En tal sentido, parece claro que los espacios políticos moderados han pasado de moda. Bien por la capacidad seductora de lo innovador, o bien por la fuerza de los hechos y el empuje insoportable de la historia, han pasado a interpretar un papel secundario. No obstante, el problema no es tanto la dinámica contracción-ampliación de las ideologías políticas: parece un proceso cíclico, atendiendo a la historia política de Occidente y a la manera tan natural en que la política normalmente busca interactuar con la condición material de la vida humana. El problema, me parece, surge de la combinación de esta especie de implosión con los incordios que encarnan el populismo y el tribalismo que, a la fecha, plantean algunos proyectos políticos.

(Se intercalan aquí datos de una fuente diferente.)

-- ==== Sys2Proof/Laws/Decode.lean ====
section
/-! SUPPORT. The fields of a packed word, and what a decoded instruction's fields are. -/

namespace Sys2Proof

theorem opField_eq (w : Word) : opField w = w.toNat / 2 ^ 28 := by
  have := w.isLt
  simp only [opField, BitVec.extractLsb'_toNat, Nat.shiftRight_eq_div_pow]; omega

theorem chField_eq (w : Word) : chField w = w.toNat / 2 ^ 16 % 2 ^ 12 := by
  simp only [chField, BitVec.extractLsb'_toNat, Nat.shiftRight_eq_div_pow]

theorem rsvField_eq (w : Word) : rsvField w = w.toNat / 2 ^ 4 % 2 ^ 12 := by
  simp only [rsvField, BitVec.extractLsb'_toNat, Nat.shiftRight_eq_div_pow]

theorem selField_eq (w : Word) : selField w = w.toNat % 2 ^ 4 := by
  simp only [selField, BitVec.extractLsb'_toNat, Nat.shiftRight_eq_div_pow]; omega

/-- The fields of R101 make up the word. -/
theorem word_of_fields (w : Word) :
    w.toNat = opField w * 2 ^ 28 + chField w * 2 ^ 16 + rsvField w * 2 ^ 4 + selField w := by
  rw [opField_eq, chField_eq, rsvField_eq, selField_eq]; have := w.isLt; omega

/-- CH holds 0..4095 (R103). -/
theorem chField_lt (w : Word) : chField w < 4096 := by rw [chField_eq]; omega

theorem packWord_toNat (op : BitVec 4) (ch : Nat) (sel : BitVec 4) :
    (packWord op ch sel).toNat = op.toNat * 2 ^ 28 + ch % 4096 * 2 ^ 16 + sel.toNat := by
  have h1 := sel.isLt
  have h2 := op.isLt
  simp only [packWord, BitVec.toNat_append, BitVec.toNat_ofNat, Nat.shiftLeft_eq]
  rw [← Nat.shiftLeft_eq, ← Nat.shiftLeft_eq, ← Nat.shiftLeft_eq]
  rw [← Nat.shiftLeft_add_eq_or_of_lt (by omega), ← Nat.shiftLeft_add_eq_or_of_lt (by omega),
    ← Nat.shiftLeft_add_eq_or_of_lt (by omega)]
  rw [show BitVec.toNat (0 : BitVec 12) = 0 from rfl]
  simp only [Nat.shiftLeft_eq]
  norm_num
  omega

theorem opField_packWord (op : BitVec 4) (ch : Nat) (sel : BitVec 4) : opField (packWord op ch sel) = op.toNat := by
  rw [opField_eq, packWord_toNat]; have := sel.isLt; omega

theorem chField_packWord (op : BitVec 4) (ch : Nat) (sel : BitVec 4) :
    chField (packWord op ch sel) = ch % 4096 := by
  rw [chField_eq, packWord_toNat]; have := sel.isLt; omega

theorem rsvField_packWord (op : BitVec 4) (ch : Nat) (sel : BitVec 4) : rsvField (packWord op ch sel) = 0 := by
  rw [rsvField_eq, packWord_toNat]; have := sel.isLt; omega

theorem selField_packWord (op : BitVec 4) (ch : Nat) (sel : BitVec 4) : selField (packWord op ch sel) = sel.toNat := by
  rw [selField_eq, packWord_toNat]; have := sel.isLt; omega

theorem opField_lt (w : Word) : opField w < 16 := by rw [opField_eq]; have := w.isLt; omega

theorem rsvField_lt (w : Word) : rsvField w < 4096 := by rw [rsvField_eq]; omega

theorem selField_lt (w : Word) : selField w < 16 := by rw [selField_eq]; omega

/-- What a legal word's fields are, from the instruction it decodes to. -/
theorem decode_legal_fields (c : Command) (i : Instr) (h : decode c = .legal i) :
    rsvField c.cmd = 0 ∧ opField c.cmd = i.op.toNat ∧ selField c.cmd = i.sel.toNat ∧
    chField c.cmd = i.channel?.getD 0 ∧ (∀ d, i.data? = some d → d = c.wdata) ∧ i.WellFormed := by
  unfold decode at h
  split at h
  · cases h
  · rename_i hr
    refine ⟨by omega, ?_⟩
    have hch := chField_lt c.cmd
    revert h
    generalize opField c.cmd = o, chField c.cmd = ch at *
    generalize selField c.cmd = sl
    intro h
    unfold decodeOp at h
    split at h <;>
      (try simp only [decodeGlobal, decodeChannel, decodeChannelRead, decodeGlobalRead] at h) <;>
      (repeat' split at h) <;> simp_all <;> (try subst h) <;>
      simp_all [Instr.op, Instr.sel, Instr.channel?, Instr.data?, Instr.WellFormed, Instr.wellFormed]

/-! ### The rows of R114's table -/

/-- A channel row's mask drops CH (R114). -/
theorem channelMask_toNat (w : Word) :
    (w &&& 0xF000FFFF).toNat = opField w * 2 ^ 28 + rsvField w * 2 ^ 4 + selField w := by
  have h : w &&& 0xF000FFFF = (w.extractLsb' 28 4 ++ (0 : BitVec 12) ++ w.extractLsb' 0 16 : BitVec (4 + 12 + 16)) := by
    apply BitVec.eq_of_getLsbD_eq (w := 32)
    intro i hi
    rw [BitVec.getLsbD_and, BitVec.getLsbD_append, BitVec.getLsbD_append]
    interval_cases i <;> simp
  rw [h, opField_eq, rsvField_eq, selField_eq]
  show BitVec.toNat (w.extractLsb' 28 4 ++ (0 : BitVec 12) ++ w.extractLsb' 0 16 : BitVec (4 + 12 + 16)) = _
  simp only [BitVec.toNat_append, BitVec.extractLsb'_toNat, Nat.shiftRight_eq_div_pow]
  have := w.isLt
  rw [← Nat.shiftLeft_add_eq_or_of_lt (by omega), ← Nat.shiftLeft_add_eq_or_of_lt (by simp)]
  rw [show BitVec.toNat (0 : BitVec 12) = 0 from rfl]
  simp only [Nat.shiftLeft_eq]
  omega

/-- A channel row covers the words whose OP, RSV and SEL make up its pattern, whatever CH is. -/
theorem OpcodeRow.covers_channel (r : OpcodeRow) (w : Word) (hm : r.mask = 0xF000FFFF) :
    r.covers w = true ↔ opField w * 2 ^ 28 + rsvField w * 2 ^ 4 + selField w = r.pattern.toNat := by
  rw [OpcodeRow.covers, beq_iff_eq, hm, ← channelMask_toNat, BitVec.toNat_inj]

/-- A global row covers its pattern alone. -/
theorem OpcodeRow.covers_global (r : OpcodeRow) (w : Word) (hm : r.mask = 0xFFFFFFFF) :
    r.covers w = true ↔
      opField w * 2 ^ 28 + chField w * 2 ^ 16 + rsvField w * 2 ^ 4 + selField w = r.pattern.toNat := by
  rw [OpcodeRow.covers, beq_iff_eq, hm, ← word_of_fields, BitVec.toNat_inj]
  rw [show w &&& 0xFFFFFFFF = w from BitVec.and_allOnes]

end Sys2Proof
end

Es un mejunje difícil de descifrar; de esta mezcla no se sabe muy bien qué puede resultar. Es perfectamente posible que un contexto social marcado por semejante sobrecarga de información, semejante saturación ideológica, semejante implosión político-partidaria, derive en procesos muy ricos y fructíferos en términos democráticos: un buen ejemplo de ello, al menos tomado superficialmente, podría ser el caso chileno. Pero también es plausible lo contrario. Puede que, con Le Pen, Francia acabe cooptada por fenómenos políticos anclados en (o que orbitan alrededor de) amenazas y temores que se pensaban superados con el advenimiento del nuevo siglo. Puede que –como en España, con la entrada de Vox al tren gubernamental autonómico, partido que vaya usted a saber en qué punto se encuentra entre la derecha y la extrema derecha— aquellos miedos, supuestamente superados, vuelvan a salir de abajo de la cama.